Effect of mode mixing in 2D-ISRS for a harmonic model. The experimental spectra of GFP (a) are compared with the fit (b) obtained by considering the modes at 80, 822, 888, and $1147{\mathrm{cm}}^{-1}$, which are those relevant for the off-diagonal peaks at ${\mathrm{\Omega }}_1={\mathrm{\Omega }}_2-2294{\mathrm{cm}}^{-1}$. These features, not captured by the LDHO model, are explained by a Duschinsky rotation of ${\mathrm{\Theta }}_{\mathrm{D}}=90°$ between the 1147- and $80\text{−}{\mathrm{cm}}^{-1}$ modes, and they are highlighted by the rainbow color bar in the experimental map.
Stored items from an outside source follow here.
/-- L_POWER brings the lines to rest, RS and E low, whatever they were. -/
theorem performsTo_initPower {s : State} (hv : s.cfg.la.valid = true) :
    PerformsTo (initPower s.cfg.la) s (LinesAt s.cfg false) := by
  obtain ⟨⟨hrs, hen, -⟩, ⟨hne, -⟩, -⟩ := lines_distinct hv
  obtain ⟨l, k, h1⟩ := performOp_next ⟨s.cfg.la.rs, false, .now⟩ s
  obtain ⟨l', k', h2⟩ := performOp_next ⟨s.cfg.la.en, false, .now⟩
    { s with expander := s.expander.setLevel ⟨s.cfg.la.rs, false, .now⟩, lcd := l, fresh := k }
  have heq : performAll (initPower s.cfg.la) s = andThen (performOp ⟨s.cfg.la.rs, false, .now⟩ s)
      fun t => andThen (performOp ⟨s.cfg.la.en, false, .now⟩ t) .next := rfl
  rw [h1, andThen_next, h2, andThen_next] at heq
  refine ⟨_, heq, rfl, rfl, ?_, ?_⟩
  · rw [setLevel_phys_now, getLsbD_setLevelBit, if_pos ⟨rfl, hen⟩]
  · rw [setLevel_phys_now, getLsbD_setLevelBit, if_neg (by simp [hne]), setLevel_staged,
      getLsbD_setLevelBit, if_pos ⟨rfl, hrs⟩]

/-- NIB with RS low leaves the lines at rest, and the LCD as the nibble leaves it. -/
theorem performsTo_nib {cfg : Config} {s : State} (hv : cfg.la.valid = true)
    (h : LinesAt cfg false s) (v : Nibble) :
    PerformsTo (nib cfg.la v) s fun u => LinesAt cfg false u
      ∧ ∃ t, lcdNibble false v s = .next t ∧ u.lcd = t.lcd := by
  have hs := h.settled
  obtain ⟨rfl, hcommitted, -, hselect⟩ := h
  have hstaged : s.expander.staged.getLsbD s.cfg.la.rs = false := by rw [← hcommitted, hselect]
  obtain ⟨l, k, hn⟩ := lcdNibble_next false v s
  obtain ⟨hcommitted', henable, hselect', -⟩ := nibLevels_lines hv v s.expander
  have heq := performAll_nib hv hs v
  rw [hstaged, hn, mapNext_next] at heq
  exact ⟨_, heq, ⟨rfl, hcommitted', henable, hselect'.trans hstaged⟩, _, hn, rfl⟩

/-! ## A byte on the lines -/

/-- The expander after SEND(b, rs). -/
def sendLevels (la : LineAssignment) (b : Byte) (rs : Bool) (e : Expander) : Expander :=
  nibLevels la (lowNibble b) (nibLevels la (highNibble b) (e.setLevel ⟨la.rs, rs, .now⟩))

/-- A byte is its two nibbles. -/
theorem highNibble_append_lowNibble (b : Byte) : highNibble b ++ lowNibble b = b := by
  revert b; decide

/-- Settled levels of E stay settled over NIB. -/
theorem enableSettled_nibLevels {s : State} (hv : s.cfg.la.valid = true) (v : Nibble)
    (e : Expander) : EnableSettled (s.withExpander (nibLevels s.cfg.la v e)) := by
  obtain ⟨hcommitted, -⟩ := nibLevels_lines hv v e
  rw [EnableSettled, State.withExpander_expander, hcommitted]

/-- The first nibble of a byte waits at the LCD for the second one. -/
theorem performAll_firstNib {s : State} (hv : s.cfg.la.valid = true) (hs : EnableSettled s)
    (hp : s.lcd.phase = .fourBit) (v : Nibble) :
    performAll (nib s.cfg.la v) s = .next ((s.withLcd { s.lcd with
      phase := .fourBitLow v }).withExpander (nibLevels s.cfg.la v s.expander)) := by
  simp only [performAll_nib hv hs, lcdNibble, hp, mapNext_next]

/-- The second nibble of a byte completes it. -/
theorem performAll_secondNib {s : State} (hv : s.cfg.la.valid = true) (hs : EnableSettled s)
    {high : Nibble} (hp : s.lcd.phase = .fourBitLow high) (v : Nibble) :
    performAll (nib s.cfg.la v) s = mapNext (State.withExpander (nibLevels s.cfg.la v s.expander))
      (lcdRun (s.expander.staged.getLsbD s.cfg.la.rs) (high ++ v)
        (s.withLcd { s.lcd with phase := .fourBit })) := by
  simp only [performAll_nib hv hs, lcdNibble, hp]

/-- SEND hands an LCD at a nibble boundary its word exactly once (40_sequencer R402). -/
theorem performAll_send {s : State} (hv : s.cfg.la.valid = true) (hs : EnableSettled s)
    (hp : s.lcd.phase = .fourBit) (b : Byte) (rs : Bool) :
    performAll (send s.cfg.la b rs) s
      = mapNext (State.withExpander (sendLevels s.cfg.la b rs s.expander)) (lcdRun rs b s) := by
  obtain ⟨⟨hrs, -⟩, ⟨hne, -⟩, -⟩ := lines_distinct hv
  obtain ⟨hselect, hs1⟩ := performOp_quiet (op := ⟨s.cfg.la.rs, rs, .now⟩) hs (.inl hne)
  have hstaged : (s.expander.setLevel ⟨s.cfg.la.rs, rs, .now⟩).staged.getLsbD s.cfg.la.rs = rs := by
    rw [setLevel_staged, getLsbD_setLevelBit, if_pos ⟨rfl, hrs⟩]
  rw [sendLevels]
  generalize s.expander.setLevel ⟨s.cfg.la.rs, rs, .now⟩ = e at hselect hs1 hstaged ⊢
  obtain ⟨hcommitted, -, hkept, -⟩ := nibLevels_lines hv (highNibble b) e
  have hstaged' : (nibLevels s.cfg.la (highNibble b) e).staged.getLsbD s.cfg.la.rs = rs := by
    rw [← hcommitted, hkept, hstaged]
  have hfirst := performAll_firstNib (s := s.withExpander e) hv hs1 hp (highNibble b)
  have hsecond := performAll_secondNib (s := ((s.withExpander e).withLcd { s.lcd with
    phase := .fourBitLow (highNibble b) }).withExpander (nibLevels s.cfg.la (highNibble b) e))
    hv (enableSettled_nibLevels hv _ e) rfl (lowNibble b)
  -- between the nibbles the LCD is as before, but for its phase
  have hback : (({ s with lcd := { s.lcd with phase := .fourBit } } : State).withExpander
      (nibLevels s.cfg.la (highNibble b) e))
      = s.withExpander (nibLevels s.cfg.la (highNibble b) e) := by rw [← hp]
  calc performAll (send s.cfg.la b rs) s
      = andThen (performOp ⟨s.cfg.la.rs, rs, .now⟩ s) fun t =>
          andThen (performAll (nib s.cfg.la (highNibble b)) t)
            (performAll (nib s.cfg.la (lowNibble b))) := by
        rw [send, performAll_append, performAll_append]
        simp only [setLine, performAll, hselect, andThen_next]
    _ = mapNext (State.withExpander (nibLevels s.cfg.la (lowNibble b)
          (nibLevels s.cfg.la (highNibble b) e)))
          (lcdRun rs b (s.withExpander (nibLevels s.cfg.la (highNibble b) e))) := by
        rw [hselect, andThen_next]
        refine (congrArg (fun o => andThen o _) hfirst).trans (hsecond.trans ?_)
        rw [highNibble_append_lowNibble, ← hback]
        exact congrArg (fun x => mapNext _ (lcdRun x b _)) hstaged'
    _ = _ := by
        rw [lcdRun_withExpander]
        cases lcdRun rs b s <;> rfl

/-- SEND leaves the lines at rest, RS at its level, and the LCD as its word leaves it. -/
theorem performsTo_send {s t : State} {b : Byte} {rs : Bool} (hv : s.cfg.la.valid = true)
    (hs : EnableSettled s) (hp : s.lcd.phase = .fourBit) (hrun : lcdRun rs b s = .next t) :
    PerformsTo (send s.cfg.la b rs) s fun u => LinesAt s.cfg rs u ∧ u.lcd = t.lcd := by
  obtain ⟨⟨hrs, -⟩, -⟩ := lines_distinct hv
  obtain ⟨l, k, hrun'⟩ := lcdRun_next rs b s
  obtain ⟨hc1, -, hs1, -⟩ := nibLevels_lines hv (highNibble b)
    (s.expander.setLevel ⟨s.cfg.la.rs, rs, .now⟩)
  obtain ⟨hc2, he2, hs2, -⟩ := nibLevels_lines hv (lowNibble b)
    (nibLevels s.cfg.la (highNibble b) (s.expander.setLevel ⟨s.cfg.la.rs, rs, .now⟩))
  rw [hrun] at hrun'
  cases hrun'
  have heq := performAll_send hv hs hp b rs
  rw [hrun, mapNext_next] at heq
  refine ⟨_, heq, ⟨rfl, hc2, he2, ?_⟩, rfl⟩
  refine hs2.trans ?_
  rw [← hc1, hs1, setLevel_staged, getLsbD_setLevelBit, if_pos ⟨rfl, hrs⟩]

/-! ## The words that write an on-device register -/

theorem decodeLcd_function {fn : Byte} (h : fn &&& 0xF3 = 0) :
    decodeLcd (LcdWord.of false (0x20 ||| fn))
        = .ok (.lcdFunctionSet false (fn.getLsbD 3) (fn.getLsbD 2) 0)
      ∧ functionRegister false (fn.getLsbD 3) (fn.getLsbD 2) = fn := by
  revert fn; decide

theorem decodeLcd_display {v : Byte} (h : v &&& 0xF8 = 0) :
    decodeLcd (LcdWord.of false (codeDisplay ||| v))
        = .ok (.lcdDisplayControl (v.getLsbD 2) (v.getLsbD 1) (v.getLsbD 0))
      ∧ displayRegister (v.getLsbD 2) (v.getLsbD 1) (v.getLsbD 0) = v := by
  revert v; decide

theorem decodeLcd_entry {v : Byte} (h : v &&& 0xFC = 0) :
    decodeLcd (LcdWord.of false (codeEntry ||| v))
        = .ok (.lcdEntryModeSet (v.getLsbD 1) (v.getLsbD 0))
      ∧ entryRegister (v.getLsbD 1) (v.getLsbD 0) = v := by
  revert v; decide

/-- CMD(0x20 | FN) writes the LCD's function register and keeps it on the 4-bit bus. -/
theorem performsTo_function {s : State} {fn : Byte} (hv : s.cfg.la.valid = true)
    (hs : EnableSettled s) (hp : s.lcd.phase = .fourBit) (hfn : fn &&& 0xF3 = 0) :
    PerformsTo (cmd s.cfg.la (0x20 ||| fn)) s fun u => LinesAt s.cfg false u
      ∧ SameRegisters { s.lcd with fn := fn } u.lcd := by
  obtain ⟨hd, hr⟩ := decodeLcd_function hfn
  refine (performsTo_send hv hs hp (lcdRun_of_decode hd s)).mono fun u hu => ⟨hu.1, ?_⟩
  rw [hu.2]
  exact ⟨hp.symm, hr, rfl, rfl⟩

/-- CMD(0x08 | DC) writes the LCD's display-control register alone. -/
theorem performsTo_display {s : State} {v : Byte} (hv : s.cfg.la.valid = true)
    (hs : EnableSettled s) (hp : s.lcd.phase = .fourBit) (hlegal : v &&& 0xF8 = 0) :
    PerformsTo (cmd s.cfg.la (codeDisplay ||| v)) s fun u => LinesAt s.cfg false u
      ∧ SameRegisters { s.lcd with dc := v } u.lcd := by
  obtain ⟨hd, hr⟩ := decodeLcd_display hlegal
  refine (performsTo_send hv hs hp (lcdRun_of_decode hd s)).mono fun u hu => ⟨hu.1, ?_⟩
  rw [hu.2]
  exact ⟨rfl, rfl, hr, rfl⟩

/-- CMD(0x04 | EM) writes the LCD's entry-mode register alone. -/
theorem performsTo_entry {s : State} {v : Byte} (hv : s.cfg.la.valid = true)
    (hs : EnableSettled s) (hp : s.lcd.phase = .fourBit) (hlegal : v &&& 0xFC = 0) :
    PerformsTo (cmd s.cfg.la (codeEntry ||| v)) s fun u => LinesAt s.cfg false u
      ∧ SameRegisters { s.lcd with em := v } u.lcd := by
  obtain ⟨hd, hr⟩ := decodeLcd_entry hlegal
  refine (performsTo_send hv hs hp (lcdRun_of_decode hd s)).mono fun u hu => ⟨hu.1, ?_⟩
  rw [hu.2]
  exact ⟨rfl, rfl, rfl, hr⟩

/-- A word that keeps the registers, sent. -/
theorem performsTo_keeps {s : State} {w : Bool × Byte} (hv : s.cfg.la.valid = true)
    (hs : EnableSettled s) (hp : s.lcd.phase = .fourBit) (hw : KeepsRegisters w) :
    PerformsTo (send s.cfg.la w.2 w.1) s fun u => LinesAt s.cfg w.1 u
      ∧ SameRegisters s.lcd u.lcd := by
  obtain ⟨l, k, hrun, hl⟩ := hw s
  refine (performsTo_send hv hs hp hrun).mono fun u hu => ⟨hu.1, ?_⟩
  rw [hu.2]
  exact hl

theorem SameRegisters.trans {a b c : Lcd} (h : SameRegisters a b) (h' : SameRegisters b c) :
    SameRegisters a c := by
  obtain ⟨h1, h2, h3, h4⟩ := h
  obtain ⟨h1', h2', h3', h4'⟩ := h'
  exact ⟨h1'.trans h1, h2'.trans h2, h3'.trans h3, h4'.trans h4⟩

/-- Any number of words that keep the registers, sent. -/
theorem performsTo_sendAll {ws : List (Bool × Byte)} (hws : ∀ w ∈ ws, KeepsRegisters w)
    {s : State} (hv : s.cfg.la.valid = true) (hs : EnableSettled s) (hp : s.lcd.phase = .fourBit) :
    PerformsTo (sendAll s.cfg.la ws) s fun u => EnableSettled u ∧ SameRegisters s.lcd u.lcd := by
  induction ws generalizing s with
  | nil => exact ⟨s, rfl, hs, rfl, rfl, rfl, rfl⟩
  | cons w ws ih =>
    rw [sendAll, List.flatMap_cons]
    refine (performsTo_keeps hv hs hp (hws w (by simp))).append fun t ⟨hlines, hregs⟩ => ?_
    have hrest := ih (fun x hx => hws x (by simp [hx])) (s := t) (hlines.config ▸ hv) hlines.settled
      (hregs.1.trans hp)
    rw [hlines.config] at hrest
    exact hrest.mono fun u hu => ⟨hu.1, hregs.trans hu.2⟩

/-! ## L_BEGIN -/

/-- A byte that has a format leaves the LCD's bus phase or selects one of the two buses. -/
theorem exec_decodeLcd_phase {w : LcdWord} {i : Instr} (h : decodeLcd w = .ok i) {s t : State}
    (ht : exec i s = .next t) : t.lcd.phase = s.lcd.phase ∨ ∃ dl, t.lcd.phase = busOf dl := by
  simp only [decodeLcd] at h
  repeat' split at h
  all_goals cases h
  all_goals cases ht
  -- FUNC, the fourth format, alone selects a bus
  pick_goal 4
  · exact .inr ⟨_, rfl⟩
  all_goals exact .inl rfl

/-- The bus phases in which one nibble 0x3 may leave any LCD. -/
def AfterOneThree (p : BusPhase) : Prop := p = .eightBit ∨ p = .fourBit ∨ p = .fourBitLow 0x3

/-- The bus phases in which two nibbles 0x3 leave any LCD. -/
def AfterTwoThrees (p : BusPhase) : Prop := p = .eightBit ∨ p = .fourBitLow 0x3

theorem lcdNibble_three_eightBit {s t : State} (hp : s.lcd.phase = .eightBit)
    (h : lcdNibble false 0x3 s = .next t) : t.lcd.phase = .eightBit := by
  have hd : decodeNibble (LoneNibble.of false 0x3) = .ok .lcdNibble8BitFunctionSet := by decide
  simp only [lcdNibble, hp, hd] at h
  cases h
  rfl

theorem lcdNibble_two_eightBit {s t : State} (hp : s.lcd.phase = .eightBit)
    (h : lcdNibble false 0x2 s = .next t) : t.lcd.phase = .fourBit := by
  have hd : decodeNibble (LoneNibble.of false 0x2) = .ok .lcdNibble4BitFunctionSet := by decide
  simp only [lcdNibble, hp, hd] at h
  cases h
  rfl

theorem lcdNibble_fourBit {s t : State} {n : Nibble} (hp : s.lcd.phase = .fourBit)
    (h : lcdNibble false n s = .next t) : t.lcd.phase = .fourBitLow n := by
  simp only [lcdNibble, hp] at h
  cases h
  rfl

/-- The byte 0x33 is a function set of the 8-bit bus. -/
theorem lcdNibble_three_three {s t : State} (hp : s.lcd.phase = .fourBitLow 0x3)
    (h : lcdNibble false 0x3 s = .next t) : t.lcd.phase = .eightBit := by
  have hd : decodeLcd (LcdWord.of false ((0x3 : Nibble) ++ (0x3 : Nibble)))
      = .ok (.lcdFunctionSet true false false 3) := by decide
  simp only [lcdNibble, hp] at h
  rw [lcdRun_of_decode hd] at h
  cases h
  rfl

/-- A nibble 0x3 that completes a byte leaves the LCD at a boundary of one of the two buses. -/
theorem lcdNibble_three_low {s t : State} {high : Nibble} (hp : s.lcd.phase = .fourBitLow high)
    (h : lcdNibble false 0x3 s = .next t) : t.lcd.phase = .eightBit ∨ t.lcd.phase = .fourBit := by
  have hok : (decodeLcd (LcdWord.of false (high ++ (0x3 : Nibble)))).isOk = true := by
    clear hp
    revert high
    decide
  simp only [lcdNibble, hp] at h
  cases hd : decodeLcd (LcdWord.of false (high ++ (0x3 : Nibble))) with
  | error =>
    rw [hd] at hok
    cases hok
  | ok i =>
    rw [lcdRun_of_decode hd] at h
    rcases exec_decodeLcd_phase hd h with hp' | ⟨dl, hp'⟩
    · exact .inr hp'
    · rw [hp']
      cases dl
      · exact .inr rfl
      · exact .inl rfl

/-- L_COAX1, from any LCD. -/
theorem phase_after_one_three {s t : State} (h : lcdNibble false 0x3 s = .next t) :
    AfterOneThree t.lcd.phase := by
  cases hp : s.lcd.phase with
  | eightBit => exact .inl (lcdNibble_three_eightBit hp h)
  | fourBit => exact .inr (.inr (lcdNibble_fourBit hp h))
  | fourBitLow high =>
    rcases lcdNibble_three_low hp h with hp' | hp'
    · exact .inl hp'
    · exact .inr (.inl hp')

/-- L_COAX2. -/
theorem phase_after_two_threes {s t : State} (hp : AfterOneThree s.lcd.phase)
    (h : lcdNibble false 0x3 s = .next t) : AfterTwoThrees t.lcd.phase := by
  rcases hp with hp | hp | hp
  · exact .inl (lcdNibble_three_eightBit hp h)
  · exact .inr (lcdNibble_fourBit hp h)
  · exact .inl (lcdNibble_three_three hp h)

/-- L_COAX3: the LCD is on the 8-bit bus, whatever it was on before. -/
theorem phase_after_three_threes {s t : State} (hp : AfterTwoThrees s.lcd.phase)
    (h : lcdNibble false 0x3 s = .next t) : t.lcd.phase = .eightBit := by
  rcases hp with hp | hp
  · exact lcdNibble_three_eightBit hp h
  · exact lcdNibble_three_three hp h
The gray scale has been used for the peaks not relevant for these processes and already assigned by the LDHO model. In the bottom panels, the effect of the Duschinsky rotation is dissected by considering the minimal scenario of a single mode ($1147{\mathrm{cm}}^{-1}$), coupled to a nondisplaced low-frequency mode ($80{\mathrm{cm}}^{-1}$) and detected on a “spectator” mode ($822{\mathrm{cm}}^{-1}$). For ${\mathrm{\Theta }}_{\mathrm{D}}=0°$ (a,b), the system is described by a linearly displaced harmonic model, and a displacement $d_2^{1147}\ne 0$ causes the combination bands involving this mode and its overtones. The blue and cyan arrows indicate the position of combination bands associated with $1147{\mathrm{cm}}^{-1}$ and $2\times 1147{\mathrm{cm}}^{-1}$, respectively. (c,d) In the presence of a Duschinsky rotation ${\mathrm{\Theta }}_{\mathrm{D}}=90°$ between the projections of ${\mathrm{S}}_1$ and ${\mathrm{S}}_n$ along the normal coordinates of the 1147- and $80\text{−}{\mathrm{cm}}^{-1}$ modes, the combination band associated with the fundamental of the $1147{\mathrm{cm}}^{-1}$ is suppressed.